▸ DATASET EXTRACT
-- ==== Sys2Proof/WellFormed.lean ====
section
/-! DEFINITION. Well-formed instructions: those for which no operand field alone makes the spec refuse the instruction
(spec/10_state.md R32, R37; spec/46_opmap_integer.md R242 to R247, R251; spec/47_opmap_fp.md R281, R282). An ill-formed
instruction still decodes and encodes; its meaning refuses it by name. -/

namespace Sys2Proof

/-- The register numbers of an instruction that name a double (R32, R211, R213, R270 (e)). -/
def Instr.doubles : Instr → List RegNum
  | .add .. | .addi .. | .addiu .. | .addu .. | .and .. | .andi .. | .beq .. | .bne .. | .j .. | .jal .. | .jr ..
  | .lbu .. | .lhu .. | .ll .. | .lui .. | .lw .. | .nor .. | .or .. | .ori .. | .slt .. | .slti .. | .sltiu ..
  | .sltu .. | .sll .. | .srl .. | .sb .. | .sc .. | .sh .. | .sw .. | .sub .. | .subu .. | .bc1t .. | .bc1f ..
  | .div .. | .divu .. | .addS .. | .subS .. | .mulS .. | .divS .. | .cEqS .. | .cLtS .. | .cLeS .. | .lwc1 ..
  | .mfhi .. | .mflo .. | .mfc0 .. | .mult .. | .multu .. | .sra .. | .swc1 .. | .blez .. | .bgtz .. | .xori ..
  | .lb .. | .lh .. | .lwl .. | .lwr .. | .swl .. | .swr .. | .cache .. | .lwc2 .. | .ldc2 .. | .pref .. | .swc2 ..
  | .sdc2 .. | .sllv .. | .srlv .. | .srav .. | .jalr .. | .movz .. | .movn .. | .syscall .. | .brk .. | .sync
  | .mthi .. | .mtlo .. | .xor .. | .tge .. | .tgeu .. | .tlt .. | .tltu .. | .teq .. | .tne .. | .sqrtS ..
  | .absS .. | .movS .. | .negS .. | .roundWS .. | .truncWS .. | .ceilWS .. | .floorWS .. | .cvtSS .. | .cvtWS ..
  | .movzS .. | .movnS .. | .cFS .. | .cUnS .. | .cUeqS .. | .cOltS .. | .cUltS .. | .cOleS .. | .cUleS .. | .cSfS ..
  | .cNgleS .. | .cSeqS .. | .cNglS .. | .cNgeS .. | .cNgtS .. => []
  | .addD ft fs fd | .subD ft fs fd | .mulD ft fs fd | .divD ft fs fd => [ft, fs, fd]
  | .cEqD ft fs | .cLtD ft fs | .cLeD ft fs | .cFD ft fs | .cUnD ft fs | .cUeqD ft fs | .cOltD ft fs | .cUltD ft fs
  | .cOleD ft fs | .cUleD ft fs | .cSfD ft fs | .cNgleD ft fs | .cSeqD ft fs | .cNglD ft fs | .cNgeD ft fs
  | .cNgtD ft fs => [ft, fs]
  | .ldc1 _ rt _ | .sdc1 _ rt _ => [rt]
  | .sqrtD fs fd | .absD fs fd | .movD fs fd | .negD fs fd | .cvtDD fs fd => [fs, fd]
  | .roundWD fs _ | .truncWD fs _ | .ceilWD fs _ | .floorWD fs _ | .cvtSD fs _ | .cvtWD fs _ => [fs]
  | .cvtDS _ fd => [fd]
  | .movzD _ fs fd | .movnD _ fs fd => [fs, fd]

/-- A register number that may name a double is even (R32). -/
def evenReg (n : RegNum) : Bool := n.toNat % 2 == 0

/-- Whether the spec gives the instruction an effect: not `cache`, the coprocessor-2 transfers (R242 to R247),
`cvt.s.s` and `cvt.d.d` (R281, R282). -/
def Instr.hasEffect : Instr → Bool
  | .cache .. | .lwc2 .. | .ldc2 .. | .swc2 .. | .sdc2 .. | .cvtSS .. | .cvtDD .. => false
  | .add .. | .addi .. | .addiu .. | .addu .. | .and .. | .andi .. | .beq .. | .bne .. | .j .. | .jal .. | .jr ..
  | .lbu .. | .lhu .. | .ll .. | .lui .. | .lw .. | .nor .. | .or .. | .ori .. | .slt .. | .slti .. | .sltiu ..
  | .sltu .. | .sll .. | .srl .. | .sb .. | .sc .. | .sh .. | .sw .. | .sub .. | .subu .. | .bc1t .. | .bc1f ..
  | .div .. | .divu .. | .addS .. | .addD .. | .subS .. | .subD .. | .mulS .. | .mulD .. | .divS .. | .divD ..
  | .cEqS .. | .cEqD .. | .cLtS .. | .cLtD .. | .cLeS .. | .cLeD .. | .lwc1 .. | .ldc1 .. | .mfhi .. | .mflo ..
  | .mfc0 .. | .mult .. | .multu .. | .sra .. | .swc1 .. | .sdc1 .. | .blez .. | .bgtz .. | .xori .. | .lb ..
  | .lh .. | .lwl .. | .lwr .. | .swl .. | .swr .. | .pref .. | .sllv .. | .srlv .. | .srav .. | .jalr .. | .movz ..
  | .movn .. | .syscall .. | .brk .. | .sync | .mthi .. | .mtlo .. | .xor .. | .tge .. | .tgeu .. | .tlt ..
  | .tltu .. | .teq .. | .tne .. | .sqrtS .. | .sqrtD .. | .absS .. | .absD .. | .movS .. | .movD .. | .negS ..
  | .negD .. | .roundWS .. | .roundWD .. | .truncWS .. | .truncWD .. | .ceilWS .. | .ceilWD .. | .floorWS ..
  | .floorWD .. | .cvtSD .. | .cvtDS .. | .cvtWS .. | .cvtWD .. | .movzS .. | .movzD .. | .movnS .. | .movnD ..
  | .cFS .. | .cFD .. | .cUnS .. | .cUnD .. | .cUeqS .. | .cUeqD .. | .cOltS .. | .cOltD .. | .cUltS .. | .cUltD ..
  | .cOleS .. | .cOleD .. | .cUleS .. | .cUleD .. | .cSfS .. | .cSfD .. | .cNgleS .. | .cNgleD .. | .cSeqS ..
  | .cSeqD .. | .cNglS .. | .cNglD .. | .cNgeS .. | .cNgeD .. | .cNgtS .. | .cNgtD .. => true

/-- The branches and jumps of R140: the instructions that are followed by a delay slot. -/
def Instr.isTransfer : Instr → Bool
  | .beq .. | .bne .. | .j .. | .jal .. | .jr .. | .bc1t .. | .bc1f .. | .blez .. | .bgtz .. | .jalr .. => true
  | .add .. | .addi .. | .addiu .. | .addu .. | .and .. | .andi .. | .lbu .. | .lhu .. | .ll .. | .lui .. | .lw ..
  | .nor .. | .or .. | .ori .. | .slt .. | .slti .. | .sltiu .. | .sltu .. | .sll .. | .srl .. | .sb .. | .sc ..
  | .sh .. | .sw .. | .sub .. | .subu .. | .div .. | .divu .. | .addS .. | .addD .. | .subS .. | .subD .. | .mulS ..
  | .mulD .. | .divS .. | .divD .. | .cEqS .. | .cEqD .. | .cLtS .. | .cLtD .. | .cLeS .. | .cLeD .. | .lwc1 ..
  | .ldc1 .. | .mfhi .. | .mflo .. | .mfc0 .. | .mult .. | .multu .. | .sra .. | .swc1 .. | .sdc1 .. | .xori ..
  | .lb .. | .lh .. | .lwl .. | .lwr .. | .swl .. | .swr .. | .cache .. | .lwc2 .. | .ldc2 .. | .pref .. | .swc2 ..
  | .sdc2 .. | .sllv .. | .srlv .. | .srav .. | .movz .. | .movn .. | .syscall .. | .brk .. | .sync | .mthi ..
  | .mtlo .. | .xor .. | .tge .. | .tgeu .. | .tlt .. | .tltu .. | .teq .. | .tne .. | .sqrtS .. | .sqrtD ..
  | .absS .. | .absD .. | .movS .. | .movD .. | .negS .. | .negD .. | .roundWS .. | .roundWD .. | .truncWS ..
  | .truncWD .. | .ceilWS .. | .ceilWD .. | .floorWS .. | .floorWD .. | .cvtSS .. | .cvtSD .. | .cvtDS .. | .cvtDD ..
  | .cvtWS .. | .cvtWD .. | .movzS .. | .movzD .. | .movnS .. | .movnD .. | .cFS .. | .cFD .. | .cUnS .. | .cUnD ..
  | .cUeqS .. | .cUeqD .. | .cOltS .. | .cOltD .. | .cUltS .. | .cUltD .. | .cOleS .. | .cOleD .. | .cUleS ..
  | .cUleD .. | .cSfS .. | .cSfD .. | .cNgleS .. | .cNgleD .. | .cSeqS .. | .cSeqD .. | .cNglS .. | .cNglD ..
  | .cNgeS .. | .cNgeD .. | .cNgtS .. | .cNgtD .. => false

/-- Every register number that names a double is even (R32). -/
def Instr.doublesEven (i : Instr) : Bool := i.doubles.all evenReg

/-- `jalr` names two different registers (R251). -/
def Instr.linkApart (i : Instr) : Bool :=
  match i with
  | .jalr rs rd => rs != rd
  | _ => true

/-- `mfc0` names Status or Cause (R37). -/
def Instr.controlKnown (i : Instr) : Bool :=
  match i with
  | .mfc0 _ rd => rd == Config.crStatusNum || rd == Config.crCauseNum
  | _ => true

/-- No operand field alone makes the spec refuse the instruction. -/
def Instr.wellFormed (i : Instr) : Bool :=
  i.hasEffect && i.doublesEven && i.linkApart && i.controlKnown

end Sys2Proof
end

▸ PROBLEM TO SOLVE
Which lines above contain the word "cSfS"? Copy all of them.

▸ EXERCISE RESULT
  | .movzS .. | .movnS .. | .cFS .. | .cUnS .. | .cUeqS .. | .cOltS .. | .cUltS .. | .cOleS .. | .cUleS .. | .cSfS ..
  | .cOleS .. | .cOleD .. | .cUleS .. | .cUleD .. | .cSfS .. | .cSfD .. | .cNgleS .. | .cNgleD .. | .cSeqS ..
  | .cUleD .. | .cSfS .. | .cSfD .. | .cNgleS .. | .cNgleD .. | .cSeqS .. | .cSeqD .. | .cNglS .. | .cNglD ..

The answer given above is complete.